• _THE RECORDS_:
/-- A change inside the core's frame that ends at an aligned address. -/
theorem State.SameBeyondCore.effect (h : s.SameBeyondCore t) (hpc : s.pc.extractLsb' 0 2 = 0 → t.pc.extractLsb' 0 2 = 0)
    (hflags : t.flags = s.flags ∨ writes) : s.Effect clears writes t := by
  obtain ⟨-, hframe⟩ := h
  refine .of_core ?_ ?_ hpc hflags
  · rw [hframe]
  · rw [hframe]
    exact id

/-- Going on to the next instruction. -/
theorem State.advance_effect (s : State) : s.Effect clears writes s.advance :=
  s.sameBeyondCore_advance.effect aligned_npc (.inl rfl)

/-- A change of an enabled unit. -/
theorem State.SameBeyondUnit.effect {n : BitVec 3} (h : s.SameBeyondUnit n t) (hn : s.copen.getLsbD n.toNat = true) :
    s.Effect clears writes t := by
  obtain ⟨-, hframe, hothers⟩ := h
  refine ⟨fun hs => ?_, fun hs => ?_, fun ht => .inl ?_, .inl ?_⟩
  · rw [hframe]
    exact hs.congr rfl rfl rfl rfl rfl rfl
  · refine hs.of_slots (by rw [hframe]) fun m hm => ?_
    have hne : m ≠ n := by
      rintro rfl
      cases hn.symm.trans hm
    obtain ⟨hcop, herror⟩ := hothers m hne
    rw [hcop, herror]
    exact ⟨rfl, id⟩
  · rw [hframe]
    exact ht
  · rw [hframe]

/-- A change of an enabled unit, and on to the next instruction. -/
theorem State.SameBeyondUnit.effect_advance {n : BitVec 3} (h : s.SameBeyondUnit n u) (hn : s.enabled n = true) :
    s.Effect clears writes u.advance := by
  obtain ⟨-, hn⟩ := (Bool.and_eq_true_iff).1 hn
  have hunit : s.Effect clears writes u := h.effect hn
  obtain ⟨-, hframe, -⟩ := h
  exact u.advance_effect.after hunit.wellShaped hunit.idle (by rw [hframe]) (by rw [hframe]) (by rw [hframe]) (by rw [hframe])

/-- Setting t keeps the reserved bits of `sysctl` (R37). -/
theorem sysctlReserved_setT (v : Word) : (v ||| 0x80000000).extractLsb' 1 30 = v.extractLsb' 1 30 := by
  rw [BitVec.extractLsb'_or]
  exact BitVec.or_zero

/-- Taking an exception (R350, R351). -/
theorem State.raise_effect {e : Exc} (h : s.raise e = .next t) : s.Effect clears writes t := by
  obtain ⟨rfl, -⟩ | ⟨ht, a, -, haligned, rfl⟩ := State.raise_next h
  · exact ⟨fun hs => State.warmReset_wellShaped hs.memory, fun _ => s.warmReset_idle,
      fun _ => .inr (.inl s.warmReset_isReset), .inr (.inl s.warmReset_isReset)⟩
  · refine ⟨fun hs => ?_, fun hs => hs.congr rfl rfl rfl, fun hset => ?_, .inl rfl⟩
    · exact { hs with
        pcAligned := haligned
        sysctlReserved := (sysctlReserved_setT _).trans hs.sysctlReserved }
    · cases hset.symm.trans ht

/-- Waking the CPU for an interrupt keeps both invariants. -/
theorem State.wokenFor_effect {v : Nat} (h : (s.wokenFor v).Effect clears writes t) : s.Effect clears writes t := by
  have hframe := s.wokenFor_frame v
  refine h.after (fun hs => ?_) (fun hs => ?_) (by simp) (by simp) (by simp) (by rw [hframe])
  · exact hs.congr (by simp) (by simp) (by simp) (by simp) (by rw [hframe]) (by simp)
  · refine hs.of_slots (by rw [hframe]) fun n _ => ⟨?_, ?_⟩
    · rw [hframe]
      rfl
    · have hcleared : (s.wokenFor v).pendingUnitError[n.toNat]'n.isLt =
          (s.pendingUnitError[n.toNat]'n.isLt && decide (v ≠ 8 + n.toNat)) := s.clearPending_unitError v ⟨n.toNat, n.isLt⟩
      rw [hcleared, Bool.and_eq_true]
      exact And.left

/-- Taking an interrupt (R353). -/
theorem takeInterrupt_effect {v : Nat} (h : takeInterrupt v s = .next t) : s.Effect clears writes t := by
  apply State.wokenFor_effect (v := v)
  obtain ⟨a, -, haligned, rfl⟩ | ⟨e, hraise⟩ := State.interrupt_next h
  · exact (State.sameBeyondCore_goto (s.wokenFor v) a).effect (fun _ => haligned) (.inl rfl)
  · exact State.raise_effect hraise

end Effect

/-! ### MOV -/

/-- The instruction writes `sysctl`. -/
def SetsSysctl (i : Instr) : Prop := ∃ r l c, i = .mov 0 r l c true 1

/-- The instruction writes the flags (R31). -/
def WritesFlags (i : Instr) : Prop :=
  (∃ d h x k, i = .addi d h false x k) ∨ (∃ d a b k p, i = .add d a b false k p) ∨
    (∃ d a b k p, i = .sub d a b false k p) ∨ (∃ d a b k p, i = .and d a b false k p) ∨
    (∃ d a b k p, i = .or d a b false k p) ∨ (∃ d a b k p, i = .xor d a b false k p) ∨ ∃ r, i = .stflags r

• _REQUIRED WORK_: Collect the lines of the data that carry the word "State".

• _TASK OUTPUT_:
theorem State.SameBeyondCore.effect (h : s.SameBeyondCore t) (hpc : s.pc.extractLsb' 0 2 = 0 → t.pc.extractLsb' 0 2 = 0)
theorem State.advance_effect (s : State) : s.Effect clears writes s.advance :=
theorem State.SameBeyondUnit.effect {n : BitVec 3} (h : s.SameBeyondUnit n t) (hn : s.copen.getLsbD n.toNat = true) :
theorem State.SameBeyondUnit.effect_advance {n : BitVec 3} (h : s.SameBeyondUnit n u) (hn : s.enabled n = true) :
theorem State.raise_effect {e : Exc} (h : s.raise e = .next t) : s.Effect clears writes t := by
  obtain ⟨rfl, -⟩ | ⟨ht, a, -, haligned, rfl⟩ := State.raise_next h
  · exact ⟨fun hs => State.warmReset_wellShaped hs.memory, fun _ => s.warmReset_idle,
theorem State.wokenFor_effect {v : Nat} (h : (s.wokenFor v).Effect clears writes t) : s.Effect clears writes t := by
  apply State.wokenFor_effect (v := v)
  obtain ⟨a, -, haligned, rfl⟩ | ⟨e, hraise⟩ := State.interrupt_next h
  · exact (State.sameBeyondCore_goto (s.wokenFor v) a).effect (fun _ => haligned) (.inl rfl)
  · exact State.raise_effect hraise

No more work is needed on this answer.